Records excerpted from a collection
------
-- ==== Sys2Proof/Syntax.lean ====
section
/-! DEFINITION. The instructions of spec/opcode_table.json: HVC in its two encodings (30_encoding.md R46), with the fields the
decoder of R51 yields. -/

namespace Sys2Proof

/-- One constructor per row of the opcode table. -/
inductive Instr where
  /-- `HVC_A1` (R47, R61): A32, `imm16 = imm12:imm4`. -/
  | hvcA1 (cond : BitVec 4) (imm12 : BitVec 12) (imm4 : BitVec 4)
  /-- `HVC_T1` (R48, R63): T32, `imm16 = imm4:imm12`. -/
  | hvcT1 (imm4 : BitVec 4) (imm12 : BitVec 12)
deriving DecidableEq, Repr

/-- The instruction set an encoding belongs to (R46). -/
def Instr.iset : Instr → ISet
  | .hvcA1 _ _ _ => .a32
  | .hvcT1 _ _ => .t32

end Sys2Proof
end

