-- ==== Sys2Proof/Machine/Core.lean ====
section
/-! DEFINITION. The machine as the host runs it. -/

def Sys2Proof.core : Host.Core := { State := Sys2Proof.Machine.State, Fault := Sys2Proof.Machine.Fault, Refusal := Sys2Proof.Machine.Refusal, step := Sys2Proof.Machine.step, reset := Sys2Proof.Machine.State.reset }
end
------
_Work instructions_
Nothing in the records above may be left out; repeat them exactly.

_Worked solution_
-- ==== Sys2Proof/Syntax.lean ====
section
/-! DEFINITION. The instructions of spec/opcode_table.json: HVC in its two encodings (30_encoding.md R46), with the fields the
decoder of R51 yields. -/

namespace Sys2Proof

/-- One constructor per row of the opcode table. -/
inductive Instr where
  /-- `HVC_A1` (R47, R61): A32, `imm16 = imm12:imm4`. -/
  | hvcA1 (cond : BitVec 4) (imm12 : BitVec 12) (imm4 : BitVec 4)
  /-- `HVC_T1` (R48, R63): T32, `imm16 = imm4:imm12`. -/
  | hvcT1 (imm4 : BitVec 4) (imm12 : BitVec 12)
deriving DecidableEq, Repr

/-- The instruction set an encoding belongs to (R46). -/
def Instr.iset : Instr → ISet
  | .hvcA1 _ _ _ => .a32
  | .hvcT1 _ _ => .t32

end Sys2Proof
end

-- ==== Sys2Proof/Machine/Core.lean ====
section
/-! DEFINITION. The machine as the host runs it. -/

def Sys2Proof.core : Host.Core := { State := Sys2Proof.Machine.State, Fault := Sys2Proof.Machine.Fault, Refusal := Sys2Proof.Machine.Refusal, step := Sys2Proof.Machine.step, reset := Sys2Proof.Machine.State.reset }
end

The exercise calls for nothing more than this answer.